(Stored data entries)
----------

/-- A stop that was pending empties the channel its clip has just taken, the first burst left in flight, abandoned (R100, R103, R111). -/
theorem takeClip_stopped (v : VoiceId) (e : ClipEntry) (d : DirRead) (b : Chip) (hs : d.stopPending = true) :
    let c := b.takeClip v e d
    c.voices[v] = (Channel.take e { d with stopPending := false } b.voices[v]).settle.idled ∧ OtherVoices v c b
      ∧ c.port.clipSpan = updAt b.port.clipSpan v (fun _ => none)
      ∧ c.port.sceneSpan = b.port.sceneSpan ∧ c.port.cueSpan = b.port.cueSpan
      ∧ c.signals = b.signals ++ toldOwner v .started b ++ toldOwner v (.idle .stop) b := by
  intro c
  let a := b.takeClip v e { d with stopPending := false }
  have hc : c = a.voiceIdle v .stop := takeClip_stopPending v e d b hs
  obtain ⟨hvoice, hothers, hclip, hscene, hcue, hsignals⟩ := takeClip_spec v e { d with stopPending := false } b rfl
  obtain ⟨ivoice, iothers, iclip, iscene, icue, isignals⟩ := voiceIdle_spec v .stop a
  rw [hc]
  refine ⟨?_, fun u hu => (iothers u hu).trans (hothers u hu), ?_, iscene.trans hscene, icue.trans hcue, ?_⟩
  · rw [ivoice, hvoice]
  · rw [iclip, hclip, updAt_updAt]
  · rw [isignals, hsignals, toldOwner_takeClip]

/-! ## The clip directory entry (R96, R97) -/

/-- The copy made of the entry at `x`, its fields where section 11.3 has them. -/
def entryAt (m : Memory) (x : Nat) : ClipEntry where
  base := numberAt m (x + 4) 4
  len := numberAt m (x + 8) 4
  rate32 := decide (m.nat8 (x + 1) = 1)
  markCount := m.nat8 (x + 2)
  marks := tabulate 4 fun k => numberAt m (x + (12 + 4 * k.val)) 4

theorem entryAt_mark (m : Memory) (x : Nat) (k : Fin 4) : (entryAt m x).marks[k] = numberAt m (x + (12 + 4 * k.val)) 4 := tabulate_get _ k

/-- R97's tests of the entry at `x`, for a clip data region of `len` bytes at `base`. -/
def EntryValid (base len : Nat) (m : Memory) (x : Nat) : Prop :=
  let e := entryAt m x
  (m.byte x).getLsbD 0 = true ∧ m.nat8 (x + 1) ≤ 1 ∧ e.markCount ≤ 4 ∧ e.base % 4 = 0 ∧ 1 ≤ e.len ∧ e.len ≤ 4194304 ∧ base ≤ e.base
    ∧ e.base + 4 * e.len ≤ base + len ∧ ∀ k : Fin 4, k.val < e.markCount → e.marks[k] < e.len

/-- The copy with its fields read one by one. -/
theorem entryAt_eq (m : Memory) (x : Nat) :
    (⟨m.nat32 (x + 4), m.nat32 (x + 8), m.nat8 (x + 1) == 1, m.nat8 (x + 2),
      ⟨#[m.nat32 (x + 12), m.nat32 (x + 16), m.nat32 (x + 20), m.nat32 (x + 24)], rfl⟩⟩ : ClipEntry) = entryAt m x := by
  simp only [nat32_eq]
  rfl

/-- An entry is taken exactly when R97's tests hold of its fields, and the copy holds these fields (R96, R97). -/
theorem parseClip_eq_some {base len : Nat} {m : Memory} {x : Nat} {e : ClipEntry} :
    parseClip base len m x = some e ↔ EntryValid base len m x ∧ entryAt m x = e := by
  rw [parseClip, entryAt_eq]
  simp only [Option.ite_none_right_eq_some, Bool.and_eq_true, decide_eq_true_eq, beq_iff_eq, List.all_eq_true, Bool.or_eq_true, List.mem_finRange,
    forall_const, Option.some.injEq]
  refine and_congr_left fun _ => ?_
  constructor
  · rintro ⟨⟨⟨⟨⟨⟨⟨⟨hvalid, hrate⟩, halign⟩, hfirst⟩, hlast⟩, hbelow⟩, habove⟩, hcount⟩, hmarks⟩
    exact ⟨hvalid, hrate, hcount, halign, hfirst, hlast, hbelow, habove, fun k hk => (hmarks k).resolve_left (Nat.not_le.2 hk)⟩
  · rintro ⟨hvalid, hrate, hcount, halign, hfirst, hlast, hbelow, habove, hmarks⟩
    exact ⟨⟨⟨⟨⟨⟨⟨⟨hvalid, hrate⟩, halign⟩, hfirst⟩, hlast⟩, hbelow⟩, habove⟩, hcount⟩, fun k => (Nat.lt_or_ge _ _).symm.imp_right (hmarks k)⟩

/-- An entry that fails a test is none; one that passes them all is its copy (R97). -/
theorem parseClip_cases (base len : Nat) (m : Memory) (x : Nat) :
    (¬EntryValid base len m x → parseClip base len m x = none) ∧ (EntryValid base len m x → parseClip base len m x = some (entryAt m x)) :=
  ⟨fun h => Option.eq_none_iff_forall_ne_some.2 fun _ he => h (parseClip_eq_some.1 he).1, fun h => parseClip_eq_some.2 ⟨h, rfl⟩⟩

/-- The tests in the words of the statement: each counted mark is below the length. -/
theorem entryValid_iff (base len : Nat) (m : Memory) (x : Nat) :
    EntryValid base len m x ↔ (m.byte x).getLsbD 0 = true ∧ m.nat8 (x + 1) ≤ 1 ∧ m.nat8 (x + 2) ≤ 4 ∧ numberAt m (x + 4) 4 % 4 = 0
      ∧ 1 ≤ numberAt m (x + 8) 4 ∧ numberAt m (x + 8) 4 ≤ 4194304 ∧ base ≤ numberAt m (x + 4) 4
      ∧ numberAt m (x + 4) 4 + 4 * numberAt m (x + 8) 4 ≤ base + len
      ∧ ∀ k : Fin 4, k.val < m.nat8 (x + 2) → numberAt m (x + (12 + 4 * k.val)) 4 < numberAt m (x + 8) 4 := by
  simp only [EntryValid, entryAt_mark]
  rfl

/-- Settles O40: the read's return by what has become of the read, and the entry by R97's tests. -/
theorem directoryReadTakesTheChannel : Obligations.DirectoryReadTakesTheChannel := by
  unfold Obligations.DirectoryReadTakesTheChannel
  constructor
  · intro s v d hrun hburst hdir hturn b entry
    have harrive := directoryArrives_eq s.mem hburst hdir hturn
    have hvoice : b.voices[v] = { s.chip.voices[v] with urgent := false, dirRead := none } := by
      rw [show b = readDone v (s.chip.granted (.clip v)) from rfl, readDone, modVoice_self, granted_voices]
    have htaken (e : ClipEntry) (ha : d.abandoned = false) (hr : d.replaced = false) (he : entry = some e) :
        EndsAs (exec (.directoryReadReturn v) s) s (b.takeClip v e d) ∧ ∀ r, (Channel.take e r b.voices[v]).settle =
          { Channel.take e r b.voices[v] with
            fetchPos := min 8 e.len, filling := min 8 e.len != e.len, burst := some ⟨0, min 8 e.len, false⟩, urgent := true } := by
      refine ⟨event_endsAs hrun (harrive.trans ?_), fun r => ?_⟩
      · rw [show parseClip _ _ _ _ = some e from he, dirReturn_valid v e _ ha hr]
        rfl
      · exact settle_take e r _ (parseClip_len he) (by rw [hvoice]; exact hburst) (by rw [hvoice])
    refine ⟨fun ha => ?_, fun ha hr => ?_, fun ha hr he => ?_, fun e ha hr he hs => ?_, fun e ha hr he hs => ?_⟩
    · exact event_endsAs hrun (harrive.trans (dirReturn_abandoned v _ _ ha))
    · exact event_endsAs hrun (harrive.trans (dirReturn_replaced v _ _ ha hr))
    · refine event_endsAs hrun (harrive.trans ?_)
      rw [show parseClip _ _ _ _ = none from he, dirReturn_missing v _ ha hr, tellVoice_eq]
      rfl
    · obtain ⟨hends, hsettle⟩ := htaken e ha hr he
      obtain ⟨htake, hothers, hclip, hscene, hcue, hsignals⟩ := takeClip_spec v e d b hs
      exact ⟨_, hends, htake.trans (hsettle d), hclip, hsignals, hothers, hscene, hcue, takeClip_same v e d b⟩
    · obtain ⟨hends, hsettle⟩ := htaken e ha hr he
      obtain ⟨htake, hothers, hclip, hscene, hcue, hsignals⟩ := takeClip_stopped v e d b hs
      exact ⟨_, hends, htake.trans (congrArg Channel.idled (hsettle _)), hclip, hsignals, hothers, hscene, hcue, takeClip_same v e d b⟩
  · intro base len m x n w valid
    obtain ⟨hnone, hsome⟩ := parseClip_cases base len m x
    have hvalid : EntryValid base len m x ↔ valid := entryValid_iff base len m x
    exact ⟨fun h => hnone (mt hvalid.1 h), fun h => ⟨_, hsome (hvalid.2 h), rfl, rfl, rfl, rfl, entryAt_mark m x⟩⟩

/-! ## The arrival of a burst (R103, R105, R107) -/

/-- At its turn the channel's burst brings the words of its clip. -/
theorem burstArrives_eq {c : Chip} {v : VoiceId} {u : Burst} (m : Memory) (hu : c.voices[v].burst = some u) (ht : c.turn (.clip v) = true) :
    c.burstArrives m v = (c.granted (.clip v)).burstReturn v u ((c.granted (.clip v)).voices[v].burstWords m u) := by
  unfold Chip.burstArrives
  simp only [hu, Chip.onGrant, ht, if_true]

/-- The words a burst brings are those of the clip from its first word on (R103). -/
theorem burstWords_of_copy {x : Channel} {e : ClipEntry} (m : Memory) (u : Burst) (h : x.copy = some e) :
    x.burstWords m u = (List.range u.count).map fun k => m.word (e.base / 4 + u.first + k) := by
  rw [Channel.burstWords, h]
  rfl

/-- What a burst that is not abandoned makes of its channel: the words join the FIFO, and it plays on, plays, pauses or goes on as it was (R105, R107,
R112). -/
def afterBurst (held : Bool) (ws : List Word) (x : Channel) : Channel :=
  let y := x.receive ws
  if y.state = .starved then y.play
  else if y.primed = true then if held = true then { y with state := .paused, filling := true } else y.play
  else y

section
variable {x : Channel} {held : Bool} {ws : List Word}

theorem afterBurst_starved (h : x.state = .starved) : afterBurst held ws x = (x.receive ws).play := if_pos h

/-- A PRIMING channel is not STARVED. -/
theorem not_starved_of_primed (h : (x.receive ws).primed = true) : x.state ≠ .starved := by
  intro hs
  simp [Channel.primed, Channel.receive, hs] at h

theorem afterBurst_primed (h : (x.receive ws).primed = true) (hh : held = false) : afterBurst held ws x = (x.receive ws).play :=
  (if_neg (not_starved_of_primed h)).trans ((if_pos h).trans (if_neg (by simp [hh])))

theorem afterBurst_primed_held (h : (x.receive ws).primed = true) (hh : held = true) :
    afterBurst held ws x = { x.receive ws with state := .paused, filling := true } :=
  (if_neg (not_starved_of_primed h)).trans ((if_pos h).trans (if_pos hh))

theorem afterBurst_filling (hs : x.state ≠ .starved) (h : ¬(x.receive ws).primed = true) : afterBurst held ws x = x.receive ws :=
  (if_neg hs).trans (if_neg h)

end

/-- The arrival changes the channel so, and every other channel not at all. -/
theorem burstReturn_voices {u : Burst} (v : VoiceId) (ws : List Word) (c : Chip) (h : u.abandoned = false) :
    (c.burstReturn v u ws).voices = updAt c.voices v (afterBurst c.isHeld ws) := by
  let a := c.modVoice v (Channel.receive ws)
  have hself : a.voices[v] = c.voices[v].receive ws := modVoice_self _ _ _
  have hchange (f : Channel → Channel) (hf : afterBurst c.isHeld ws c.voices[v] = f (c.voices[v].receive ws)) :
      ((a.modVoice v f).mirrorVoice v).voices = updAt c.voices v (afterBurst c.isHeld ws) := by
    rw [mirrorVoice_voices, modVoice_modVoice]
    exact updAt_congr _ _ (fun x => f (x.receive ws)) _ hf.symm
  rw [Chip.burstReturn, if_neg (by simp [h])]
  simp only [show c.modVoice v (Channel.receive ws) = a from rfl, hself, show a.isHeld = c.isHeld from rfl, beq_iff_eq]
  split
  · next hstarved => exact hchange _ (afterBurst_starved hstarved)
  · next hstarved =>
    split
    · next hprimed =>
      split
      · next hh => exact hchange _ (afterBurst_primed_held hprimed hh)
      · next hh => exact hchange _ (afterBurst_primed hprimed (eq_false_of_ne_true hh))
    · next hprimed => exact updAt_congr _ _ _ _ (afterBurst_filling (x := c.voices[v]) hstarved hprimed).symm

----------

TASK DETAILS:
Given the records above, return exactly the lines starting at the line containing "entryAt m x := by" and ending at the line containing "R97's tests. -/", including both.

PROBLEM SOLUTION:
      ⟨#[m.nat32 (x + 12), m.nat32 (x + 16), m.nat32 (x + 20), m.nat32 (x + 24)], rfl⟩⟩ : ClipEntry) = entryAt m x := by
  simp only [nat32_eq]
  rfl

/-- An entry is taken exactly when R97's tests hold of its fields, and the copy holds these fields (R96, R97). -/
theorem parseClip_eq_some {base len : Nat} {m : Memory} {x : Nat} {e : ClipEntry} :
    parseClip base len m x = some e ↔ EntryValid base len m x ∧ entryAt m x = e := by
  rw [parseClip, entryAt_eq]
  simp only [Option.ite_none_right_eq_some, Bool.and_eq_true, decide_eq_true_eq, beq_iff_eq, List.all_eq_true, Bool.or_eq_true, List.mem_finRange,
    forall_const, Option.some.injEq]
  refine and_congr_left fun _ => ?_
  constructor
  · rintro ⟨⟨⟨⟨⟨⟨⟨⟨hvalid, hrate⟩, halign⟩, hfirst⟩, hlast⟩, hbelow⟩, habove⟩, hcount⟩, hmarks⟩
    exact ⟨hvalid, hrate, hcount, halign, hfirst, hlast, hbelow, habove, fun k hk => (hmarks k).resolve_left (Nat.not_le.2 hk)⟩
  · rintro ⟨hvalid, hrate, hcount, halign, hfirst, hlast, hbelow, habove, hmarks⟩
    exact ⟨⟨⟨⟨⟨⟨⟨⟨hvalid, hrate⟩, halign⟩, hfirst⟩, hlast⟩, hbelow⟩, habove⟩, hcount⟩, fun k => (Nat.lt_or_ge _ _).symm.imp_right (hmarks k)⟩

/-- An entry that fails a test is none; one that passes them all is its copy (R97). -/
theorem parseClip_cases (base len : Nat) (m : Memory) (x : Nat) :
    (¬EntryValid base len m x → parseClip base len m x = none) ∧ (EntryValid base len m x → parseClip base len m x = some (entryAt m x)) :=
  ⟨fun h => Option.eq_none_iff_forall_ne_some.2 fun _ he => h (parseClip_eq_some.1 he).1, fun h => parseClip_eq_some.2 ⟨h, rfl⟩⟩

/-- The tests in the words of the statement: each counted mark is below the length. -/
theorem entryValid_iff (base len : Nat) (m : Memory) (x : Nat) :
    EntryValid base len m x ↔ (m.byte x).getLsbD 0 = true ∧ m.nat8 (x + 1) ≤ 1 ∧ m.nat8 (x + 2) ≤ 4 ∧ numberAt m (x + 4) 4 % 4 = 0
      ∧ 1 ≤ numberAt m (x + 8) 4 ∧ numberAt m (x + 8) 4 ≤ 4194304 ∧ base ≤ numberAt m (x + 4) 4
      ∧ numberAt m (x + 4) 4 + 4 * numberAt m (x + 8) 4 ≤ base + len
      ∧ ∀ k : Fin 4, k.val < m.nat8 (x + 2) → numberAt m (x + (12 + 4 * k.val)) 4 < numberAt m (x + 8) 4 := by
  simp only [EntryValid, entryAt_mark]
  rfl

/-- Settles O40: the read's return by what has become of the read, and the entry by R97's tests. -/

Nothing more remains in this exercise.